### EXERCISE MATERIALS
:::::

def opLdspI8 (d : Fin 32) (ab : Fin 16) (pi : Bool) (i : BitVec 11) : SlotOp := opLdsp 1 (.sext 8) d ab pi i
def opLdgI8 (d : Fin 32) (ab : Fin 16) (pi : Bool) (i : BitVec 11) : SlotOp := opLdg 1 (.sext 8) d ab pi i
def opLdspI16 (d : Fin 32) (ab : Fin 16) (pi : Bool) (i : BitVec 11) : SlotOp := opLdsp 2 (.sext 16) d ab pi i
def opLdgI16 (d : Fin 32) (ab : Fin 16) (pi : Bool) (i : BitVec 11) : SlotOp := opLdg 2 (.sext 16) d ab pi i
def opLdspI32 (d : Fin 32) (ab : Fin 16) (pi : Bool) (i : BitVec 11) : SlotOp := opLdsp 4 (.sext 32) d ab pi i
def opLdgI32 (d : Fin 32) (ab : Fin 16) (pi : Bool) (i : BitVec 11) : SlotOp := opLdg 4 (.sext 32) d ab pi i
def opLdspI64 (d : Fin 32) (ab : Fin 16) (pi : Bool) (i : BitVec 11) : SlotOp := opLdsp 8 (.sext 64) d ab pi i
def opLdgI64 (d : Fin 32) (ab : Fin 16) (pi : Bool) (i : BitVec 11) : SlotOp := opLdg 8 (.sext 64) d ab pi i
def opLdspUi8 (d : Fin 32) (ab : Fin 16) (pi : Bool) (i : BitVec 11) : SlotOp := opLdsp 1 .zext d ab pi i
def opLdgUi8 (d : Fin 32) (ab : Fin 16) (pi : Bool) (i : BitVec 11) : SlotOp := opLdg 1 .zext d ab pi i
def opLdspUi16 (d : Fin 32) (ab : Fin 16) (pi : Bool) (i : BitVec 11) : SlotOp := opLdsp 2 .zext d ab pi i
def opLdgUi16 (d : Fin 32) (ab : Fin 16) (pi : Bool) (i : BitVec 11) : SlotOp := opLdg 2 .zext d ab pi i
def opLdspUi32 (d : Fin 32) (ab : Fin 16) (pi : Bool) (i : BitVec 11) : SlotOp := opLdsp 4 .zext d ab pi i
def opLdgUi32 (d : Fin 32) (ab : Fin 16) (pi : Bool) (i : BitVec 11) : SlotOp := opLdg 4 .zext d ab pi i
def opStspI8 (d : Fin 32) (ab : Fin 16) (pi : Bool) (i : BitVec 11) : SlotOp := opStsp 1 d ab pi i
def opStgI8 (d : Fin 32) (ab : Fin 16) (pi : Bool) (i : BitVec 11) : SlotOp := opStg 1 d ab pi i
def opStspI16 (d : Fin 32) (ab : Fin 16) (pi : Bool) (i : BitVec 11) : SlotOp := opStsp 2 d ab pi i
def opStgI16 (d : Fin 32) (ab : Fin 16) (pi : Bool) (i : BitVec 11) : SlotOp := opStg 2 d ab pi i
def opStspI32 (d : Fin 32) (ab : Fin 16) (pi : Bool) (i : BitVec 11) : SlotOp := opStsp 4 d ab pi i
def opStgI32 (d : Fin 32) (ab : Fin 16) (pi : Bool) (i : BitVec 11) : SlotOp := opStg 4 d ab pi i
def opStspI64 (d : Fin 32) (ab : Fin 16) (pi : Bool) (i : BitVec 11) : SlotOp := opStsp 8 d ab pi i
def opStgI64 (d : Fin 32) (ab : Fin 16) (pi : Bool) (i : BitVec 11) : SlotOp := opStg 8 d ab pi i

def opAmadd (d : Fin 32) (a : Fin 16) (b : Fin 32) (w : Bool) : SlotOp := opAm 0 d a b w
def opAmand (d : Fin 32) (a : Fin 16) (b : Fin 32) (w : Bool) : SlotOp := opAm 1 d a b w
def opAmor (d : Fin 32) (a : Fin 16) (b : Fin 32) (w : Bool) : SlotOp := opAm 2 d a b w
def opAmxor (d : Fin 32) (a : Fin 16) (b : Fin 32) (w : Bool) : SlotOp := opAm 3 d a b w
def opAmmin (d : Fin 32) (a : Fin 16) (b : Fin 32) (w : Bool) : SlotOp := opAm 4 d a b w
def opAmmax (d : Fin 32) (a : Fin 16) (b : Fin 32) (w : Bool) : SlotOp := opAm 5 d a b w
def opAmswp (d : Fin 32) (a : Fin 16) (b : Fin 32) (w : Bool) : SlotOp := opAm 6 d a b w
def opAmcas (d : Fin 32) (a : Fin 16) (b : Fin 32) (w : Bool) : SlotOp := opAm 7 d a b w

def opLdaqI32 (d : Fin 32) (ab : Fin 16) (sc : Scope) (i : BitVec 9) : SlotOp := opLdaq 4 d ab sc i
def opStrlI32 (d : Fin 32) (ab : Fin 16) (sc : Scope) (i : BitVec 9) : SlotOp := opStrl 4 d ab sc i
def opLdaqI64 (d : Fin 32) (ab : Fin 16) (sc : Scope) (i : BitVec 9) : SlotOp := opLdaq 8 d ab sc i
def opStrlI64 (d : Fin 32) (ab : Fin 16) (sc : Scope) (i : BitVec 9) : SlotOp := opStrl 8 d ab sc i
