def opVexp (vd : Fin 32) (va : Fin 40) (t : Ty) : SlotOp := opVSpecial .exp vd va t
def opVexp2 (vd : Fin 32) (va : Fin 40) (t : Ty) : SlotOp := opVSpecial .exp2 vd va t
def opVlog (vd : Fin 32) (va : Fin 40) (t : Ty) : SlotOp := opVSpecial .log vd va t
def opVlog2 (vd : Fin 32) (va : Fin 40) (t : Ty) : SlotOp := opVSpecial .log2 vd va t
def opVrcp (vd : Fin 32) (va : Fin 40) (t : Ty) : SlotOp := opVSpecial .rcp vd va t
def opVrsq (vd : Fin 32) (va : Fin 40) (t : Ty) : SlotOp := opVSpecial .rsq vd va t
def opVsqrt (vd : Fin 32) (va : Fin 40) (t : Ty) : SlotOp := opVSpecial .sqrt vd va t
def opVtanh (vd : Fin 32) (va : Fin 40) (t : Ty) : SlotOp := opVSpecial .tanh vd va t
def opVsigm (vd : Fin 32) (va : Fin 40) (t : Ty) : SlotOp := opVSpecial .sigm vd va t
def opVsilu (vd : Fin 32) (va : Fin 40) (t : Ty) : SlotOp := opVSpecial .silu vd va t
def opVgelu (vd : Fin 32) (va : Fin 40) (t : Ty) : SlotOp := opVSpecial .gelu vd va t
def opVsin (vd : Fin 32) (va : Fin 40) (t : Ty) : SlotOp := opVSpecial .sin vd va t
def opVcos (vd : Fin 32) (va : Fin 40) (t : Ty) : SlotOp := opVSpecial .cos vd va t
def opVerf (vd : Fin 32) (va : Fin 40) (t : Ty) : SlotOp := opVSpecial .erf vd va t

def opVround (vd : Fin 32) (va : Fin 40) (t : Ty) : SlotOp := opVIntegral false vd va t
def opVfloor (vd : Fin 32) (va : Fin 40) (t : Ty) : SlotOp := opVIntegral true vd va t
def opVwiden (vd : Fin 32) (va : Fin 40) (t : Ty) : SlotOp := opVWide false vd va t
def opVunpack (vd : Fin 32) (va : Fin 40) (t : Ty) : SlotOp := opVWide true vd va t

:::::

### EXERCISE REQUIREMENTS
Scan the records above for the string "opVIntegral", then copy each line where it turns up.

### RESULT OF THE TASK
def opVround (vd : Fin 32) (va : Fin 40) (t : Ty) : SlotOp := opVIntegral false vd va t
def opVfloor (vd : Fin 32) (va : Fin 40) (t : Ty) : SlotOp := opVIntegral true vd va t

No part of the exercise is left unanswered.